O próprio autor se encarrega de contradizer-se, quando reconhece posteriormente
que foi Orígenes quem nos deu a conhecer seu adversário Celso, o epicurista (p.
83), através de sua obra Contra Celso. Ou quando, em nota de rodapé que desmente a avaliação de que “não dá para dizer-se filosófica aquela doutrina que não
deixa espaço para o pensamento alheio (para os de fora)” (p. 77), relembra que
“duas obras de Clemente de Alexandria (...), a Stromateis e o Pedagogo, se transformaram nas principais fontes do elenco elaborado por Diels-Kranz” (p. 193) –
ou seja, do nosso conhecimento dos pré-socráticos. Ou ainda quando, numa
indecisão que também salta aos olhos na leitura do livro, derivada de sua
ambivalência, reconhece que “não há indícios de que os primeiros intelectuais
[cristãos] rejeitassem a proposta grega de que a superação da ignorância e a
qualificação do humano se dessem mediante a educação da razão” (p. 60).

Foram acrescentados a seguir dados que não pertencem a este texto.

/-- INBAND_DATAGRAM (10 R323): the letters of a datagram from a bound peer join their slice; every other datagram is
dropped and counted. -/
def execInbandDatagram (port : Fin 2) (d : Datagram) (s : State) : Host.Outcome State Fault Refusal :=
  let drop := s.bump .letterInbandDrop
  .next (match s.mgmt.bindings.find? (fun b => b.2.1 = d.src ∧ b.2.2 = d.srcPort.toNat), splitLetters 5 d.payload with
    | some b, some letters =>
      let st := (s.slice b.1).st
      if s.pm.active = none ∨ ¬ s.ready ∨ d.dstPort.toNat ≠ s.mgmt.udp ∨ ¬ s.ownAddress port d.v6 d.dst ∨
          d.vlan.toNat ≠ (s.mgmtPort port).vlan ∨ letters = [] ∨ st = .resetting ∨ st = .absent ∨
          ¬ (letters.all fun x => leNat (bslice x 8 1) = b.1) then drop
      else
        let via := Via.inband port d.v6 d.src d.srcPort.toNat d.dst
        { s with letters := { s.letters with
            inband := nset [] b.1 (s.inband b.1 ++ letters.map fun x => ⟨via, x⟩) s.letters.inband } }
    | _, _ => drop)

/-- Enter a resolution in a port's cache, replacing the entry unused for longest when the family's 64 are in use. -/
def State.addNeighbour (s : State) (n : Neighbour) : State :=
  let same := s.mgmt.neighbours.filter fun o => o.port = n.port ∧ o.v6 = n.v6
  let oldest := same.foldl (fun (m : Option Neighbour) o => match m with
    | some x => if o.used < x.used then some o else some x
    | none => some o) none
  let kept := if same.length < 64 then s.mgmt.neighbours else s.mgmt.neighbours.filter fun o => some o ≠ oldest
  { s with mgmt := { s.mgmt with neighbours := kept ++ [n] } }

/-- The cache entry of an address. -/
def State.neighbour (s : State) (p : Nat) (v6 : Bool) (a : Ip) : Option Neighbour :=
  s.mgmt.neighbours.find? fun n => n.port = p ∧ n.v6 = v6 ∧ n.addr = a

/-- Write back a cache entry. -/
def State.setNeighbour (s : State) (n : Neighbour) : State :=
  { s with mgmt := { s.mgmt with neighbours := s.mgmt.neighbours.map fun o =>
      if o.port = n.port ∧ o.v6 = n.v6 ∧ o.addr = n.addr then n else o } }

/-- A reply datagram leaves: its receipts are delivered (13 R401). -/
def State.sendReply (s : State) (sl : Fin 64) (via : Via) (rs : List Receipt) (mac : Mac) : State :=
  match via with
  | .ring _ => s
  | .inband port v6 addr udp own =>
    let s := s.emit (.datagram port v6 own addr udp mac (rs.flatMap fun r => r.bytes false))
    rs.foldl (fun s r => (s.delivered sl r.seq).afterReceipt sl r) s

/-- The slice a receipt is for. -/
def replySlice (rs : List Receipt) : Fin 64 := Fin.ofNat 64 ((rs.head?.map fun r => r.slice.toNat).getD 0)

A mesma indecisão pode desorientar o leitor quando, avaliando a atitude de
Clemente de Alexandria, Spinelli afirma em uma mesma página que sua tendência “era dar à Fé (ou seja, à Teologia) o direito de suprimir a Filosofia, e principalmente os elementos verdadeiros e aceitáveis (pelo ponto de vista cristão) que
a Filosofia (ou o exercício racional do homem grego) havia construído”, e que
“seu principal objetivo consiste em converter a ‘sabedoria deste mundo’ (depositária da Filosofia grega) em sabedoria ‘cristã’, cujo Logos gerador é tido como
sendo ‘a verdade total’” (p.76). Assimilação é sintomaticamente apresentada
como “supressão da Filosofia”, e o assentamento racional-argumentativo desse
objetivo, na ordem dos conceitos, é também sintomaticamente minimizado pela
simples referência ao conceito central do pensamento de Clemente – o conceito
de Logos. A omissão do exame do uso discursivo em Clemente de seu aparato
conceitual próprio pode dar assim a falsa impressão de que se trata de uma mera
“sobreposição dos princípios da Religião aos da Filosofia” (p. 18), quando não
de uma violência “supressora” que, em nome da Fé, “mata” a Filosofia (cf. p. 77).

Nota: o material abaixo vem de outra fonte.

-- ==== Sys2Proof/Machine/Courier.lean ====
section
/-!
DEFINITION. Courier.lean: courier channels, their descriptors, records and circular buffers, the sharing of the bus, and
stopping (12 R374-R392).
-/

namespace Sys2Proof.Machine

/-! ## Descriptors (12 R379, R380) -/

/-- `kind` of a descriptor. -/
def Desc.kind (d : Desc) : Nat := bits d.raw.toNat 2 1
/-- `barrier`. -/
def Desc.barrier (d : Desc) : Bool := d.raw.getLsbD 3
/-- `irq`. -/
def Desc.irq (d : Desc) : Bool := d.raw.getLsbD 4
/-- `address`. -/
def Desc.addr (d : Desc) : Nat := bits d.raw.toNat 255 192
/-- `length`. -/
def Desc.length (d : Desc) : Nat := bits d.raw.toNat 191 160
/-- Bytes of a circular buffer. -/
def Desc.room (d : Desc) : Nat := 2 ^ bits d.raw.toNat 39 35
/-- The descriptor takes records. -/
def Desc.toHost (d : Desc) : Bool := d.kind = 0 || d.kind = 2

/-- The layout of R379 holds (12 R380). -/
def descOk (raw : Nat) : Bool :=
  let kind := bits raw 2 1
  let addr := bits raw 255 192
  let len := bits raw 191 160
  let wrap := bits raw 39 35
  decide (bits raw 63 48 = 0) && decide (bits raw 34 5 = 0) &&
    match kind with
    | 0 | 1 => decide (addr % 64 = 0) && decide (64 ≤ len ∧ len ≤ 16777216 ∧ len % 64 = 0) && decide (wrap = 0)
    | 2 => decide (addr % 4096 = 0) && decide (len = 0) && decide (12 ≤ wrap ∧ wrap ≤ 30)
    | _ => false

/-- Write back a descriptor of the channel's list. -/
def Channel.setDesc (v : Channel) (d : Desc) : Channel :=
  { v with descs := v.descs.map fun e => if e.index = d.index then d else e }

/-- Ring index of the n-th descriptor. -/
def Channel.slot (v : Channel) (n : W32) : Nat := n.toNat % max 1 v.depth

/-! ## Slices, vectors and liveness (12 R376; 11 R349, R361, R363) -/

/-- Slice of a channel (12 R376). -/
def State.chanOwner (s : State) (c : Nat) : Nat := s.owner 0x19 c

/-- Vector of a channel: its position among the channels of its slice (12 R376). -/
def State.chanVector (s : State) (c : Nat) : Nat :=
  let i := ((List.range c).filter fun d => s.chanOwner d = s.chanOwner c).length
  32 * s.chanOwner c + 9 + i % 23

/-- Transfers that a channel has started may go on (11 R361, R363). -/
def State.chanMoves (s : State) (c : Nat) : Bool :=
  let v := s.slice (s.chanOwner c)
  s.courier.pasidOn && ((s.chan c).st = .running || (s.chan c).st = .stopping) &&
    decide (v.st ≠ .absent ∧ ¬ (v.st = .resetting ∧ 2 < v.resetStep))

/-- A channel may start a transfer: RUNNING, its slice neither held nor RESETTING (12 R377; 11 R361, R363). -/
def State.chanStarts (s : State) (c : Nat) : Bool :=
  s.chanMoves c && (s.chan c).st = .running && s.mayRequest (s.chanOwner c) &&
    decide ((s.slice (s.chanOwner c)).st ≠ .resetting) && !s.resuming (s.chanOwner c)

/-! ## Records (12 R381, R384) -/

/-- Octets of the frame that a descriptor keeps of a record. -/
def Desc.captured (d : Desc) (p : Packet) : Nat :=
  if d.kind = 0 then min p.data.length (d.length - 16) else p.data.length

/-- The record of a packet for a descriptor (12 R381). -/
def hostRecord (d : Desc) (p : Packet) : List Byte :=
  let ns := p.refTime / 65536
  let h := p.hostSource * 2 ^ 124 + p.hostCode * 2 ^ 114 + p.port * 2 ^ 106 + p.len * 2 ^ 92 + d.captured p * 2 ^ 78 +
    ns / 1000000000 % 2 ^ 32 * 2 ^ 32 + ns % 1000000000
  pad64 (leBytes h 16 ++ p.data.take (d.captured p))

/-- A record fits a circular buffer (12 R384). -/
def Channel.fits (v : Channel) (d : Desc) (p : Packet) : Bool :=
  decide (d.kind ≠ 2) || decide ((d.head - v.consumed).toNat + (hostRecord d p).length ≤ d.room)

/-- A descriptor's barrier lets it start (12 R386). -/
def Channel.barrierOk (v : Channel) (d : Desc) : Bool :=
  !d.barrier || (decide ((v.descs.head?.map (·.index)) = some d.index) &&
    (!d.toHost || d.flushed || decide (v.lastWrite = 0#64)))

/-- The first to-host descriptor that has bytes of its record left to write, else none. -/
def Channel.writing (v : Channel) : Option Desc := v.descs.find? fun d => d.record.isSome && decide (0 < d.left)

/-- The first to-host descriptor without a record: the one that the next record goes to. -/
def Channel.waiting (v : Channel) : Option Desc := v.descs.find? fun d => d.toHost && !d.finished && d.record.isNone

/-- A record that does not fit its circular buffer waits, counted once (12 R384). -/
def State.noteSpace (s : State) (c : Nat) : State :=
  let v := s.chan c
  match v.waiting, v.queue with
  | some d, p :: _ =>
    if d.kind = 2 ∧ ¬ v.fits d p ∧ ¬ v.waitSpace then (s.setChan c { v with waitSpace := true }).bump .curWaitSpace c
    else s
  | _, _ => s

/-- The next record starts: the host queue's head goes to the first descriptor that waits for one. -/
def State.startRecord (s : State) (c : Nat) : State :=
  let v := s.chan c
  if v.writing.isSome ∨ ¬ s.chanStarts c then s
  else match v.waiting, v.queue with
    | some d, p :: rest =>
      -- a circular buffer's record is written back before the next one starts
      if (v.descs.any fun e => e.kind = 2 ∧ e.record.isSome) ∨ ¬ v.barrierOk d ∨ ¬ v.fits d p ∨ s.headIs p ≠ .here then s
      else
        let d := { d with record := some p, left := (hostRecord d p).length, done := 0 }
        s.setChan c ({ v with queue := rest, waitSpace := false }.setDesc d)
    | _, _ => s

A própria “recriação de sentidos”, feita segundo as regras do discurso racional, e não
apenas arbitrariamente – como por vezes insinua o texto de Spinelli –, já testemunha a ação
do “pensamento crítico” (cf. definição do autor à p. 210), aquele que revê o saber estabelecido e o coloca em crise, e, no caso do pensamento crítico cristão-patrístico, com a intenção
de fazer a razão natural conceber aquilo de que antes não fora plenamente capaz, segundo
argumentos – parafraseando Miguel Spinelli – “resistentes filosoficamente”, “irresistíveis à
razão humana”, “de tal modo evidentes que fossem prontamente aceitos” (cf. pp. 162-163).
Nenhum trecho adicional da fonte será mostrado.